Oh, so there was that, too. Monkey turned 21. BANANAS. My youngest child is 21. (Hi, I’m Mir, and I’m old.) We offered him some (newly legal) alcohol and he was not interested. His main birthday gift was a new phone and I thought that was pretty generous of us, but it turns out his sister bought him some socks with pictures of Duncan and Licorice all over them, so three guesses (and the first two don’t count) what his favorite gift was. We could’ve saved ourselves a lot of money, is all I’m saying.
Through all of this, I’ve been dealing with a shoulder issue for the past… I wasn’t even sure. Many months. It was bad for a while. Like, turn-over-onto-that-side-and-wake-myself-up-with-the-pain kind of bad. We all know I’m clumsy and delicate (what a delightful combination!) and as it got worse and worse I wracked my brain to try to figure out what on earth I could’ve possibly done. I couldn’t come up with anything. It just hurt all the time, and especially while trying to do anything out of the smallest, most limited range of motion. I had a rotator cuff tear on the other side a number of years ago, and eventually it occurred to me that this felt the same. At least this time it’s on my non-dominant side. But again, HOW? I had no idea.
The right thing to do when it started hurting or even after a while when it was still hurting would be to… go see my doctor. I did physical therapy for the previous injury and knew that was probably what I needed again. But I also knew there wasn’t much else for it and had zero desire to enter any doctor’s office or PT center during the pandemic. So I did nothing, save for occasionally whining about it to Otto, who always responded by telling me to go to the doctor. He’s helpful.

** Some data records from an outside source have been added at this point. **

-- ==== Sys2Proof/Laws/Map.lean ====
section
/-!
SUPPORT. Laws/Map.lean: what a table gives after a change.
-/

namespace Sys2Proof

theorem Map.find_cons {α : Type} (k k' : Nat) (v : α) (m : Map α) :
    Map.find ((k, v) :: m : List (Nat × α)) k' = if k = k' then some v else Map.find m k' := by
  by_cases h : k = k'
  · simp [Map.find, List.find?, h]
  · have hb : (k == k') = false := by simpa using h
    simp [Map.find, List.find?, h, hb]

@[simp] theorem Map.find_nil {α : Type} (k : Nat) : Map.find ([] : Map α) k = none := rfl

/-- An entry that was set is found. -/
@[simp] theorem Map.find_put_self {α : Type} (m : Map α) (k : Nat) (v : α) : (m.put k v).find k = some v := by
  induction m with
  | nil => simp [Map.put, Map.find_cons]
  | cons e m ih =>
    obtain ⟨k', v'⟩ := e
    simp only [Map.put]
    split
    · simp [Map.find_cons]
    · split
      · simp [Map.find_cons]
      · rename_i h1 h2
        rw [Map.find_cons, if_neg (fun h => h2 h.symm)]
        exact ih

/-- Another entry stays. -/
theorem Map.find_put_ne {α : Type} (m : Map α) (k k' : Nat) (v : α) (h : k' ≠ k) : (m.put k v).find k' = m.find k' := by
  induction m with
  | nil => simp [Map.put, Map.find_cons, h.symm]
  | cons e m ih =>
    obtain ⟨j, w⟩ := e
    simp only [Map.put]
    split
    · rw [Map.find_cons, if_neg h.symm]
    · split
      · rename_i h1 h2
        rw [Map.find_cons, Map.find_cons, if_neg h.symm, if_neg (h2 ▸ h.symm)]
      · rw [Map.find_cons, Map.find_cons, ih]

theorem Map.find_put {α : Type} (m : Map α) (k k' : Nat) (v : α) :
    (m.put k v).find k' = if k' = k then some v else m.find k' := by
  by_cases h : k' = k
  · simp [h]
  · simp [h, Map.find_put_ne m k k' v h]

@[simp] theorem Map.getD_put_self {α : Type} (m : Map α) (k : Nat) (v d : α) : (m.put k v).getD k d = v := by
  simp [Map.getD]

theorem Map.getD_put {α : Type} (m : Map α) (k k' : Nat) (v d : α) :
    (m.put k v).getD k' d = if k' = k then v else m.getD k' d := by
  by_cases h : k' = k <;> simp [Map.getD, Map.find_put, h]

/-- A removed entry is not found; another one stays. -/
theorem Map.find_del {α : Type} (m : Map α) (k k' : Nat) : (m.del k).find k' = if k' = k then none else m.find k' := by
  induction m with
  | nil => simp [Map.del]
  | cons e m ih =>
    obtain ⟨j, w⟩ := e
    by_cases hj : j = k
    · have h1 : Map.del ((j, w) :: m : List (Nat × α)) k = Map.del m k := by simp [Map.del, hj]
      rw [h1, ih, Map.find_cons, hj]
      by_cases h : k' = k
      · simp [h]
      · rw [if_neg h, if_neg h, if_neg (fun e => h e.symm)]
    · have h1 : Map.del ((j, w) :: m : List (Nat × α)) k = (j, w) :: Map.del m k := by simp [Map.del, hj]
      rw [h1, Map.find_cons, Map.find_cons]
      by_cases h2 : j = k'
      · simp [h2 ▸ hj, h2]
      · simp only [if_neg h2]
        exact ih

theorem Map.upd_def {α : Type} (m : Map α) (k : Nat) (d : α) (f : α → α) : m.upd k d f = m.put k (f (m.getD k d)) := rfl

end Sys2Proof
end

The good news is that in the last couple of weeks I’ve noticed the pain subsiding; it’s not gone, and my range of motion is still compromised, but it’s much, much better. And so I mentioned it in passing which chatting with a friend and she—of course—asked how I hurt it. “I have no idea!” I said, and she asked when it had started hurting. I considered it, for the umpteenth time. “You know,” I finally said, “I think it started after I got my flu shot. Like, my arm was sore from that and just never got better. But it’s not like getting a little vaccine can give you a rotator cuff injury! That would be bonkers!” And because we were chatting online and this was the first time I’d put those two events together after all this time, I decided to just Google that real quick.
So, quick survey: I know these are unprecedented times, and all, but am I more of a ridiculous delicate flower for ending up with a rotator cuff tear from a flu shot or for breaking my hand on an apple? I feel like it could go either way.
BRB, gotta wrap myself in bubble wrap and sew some bandanas.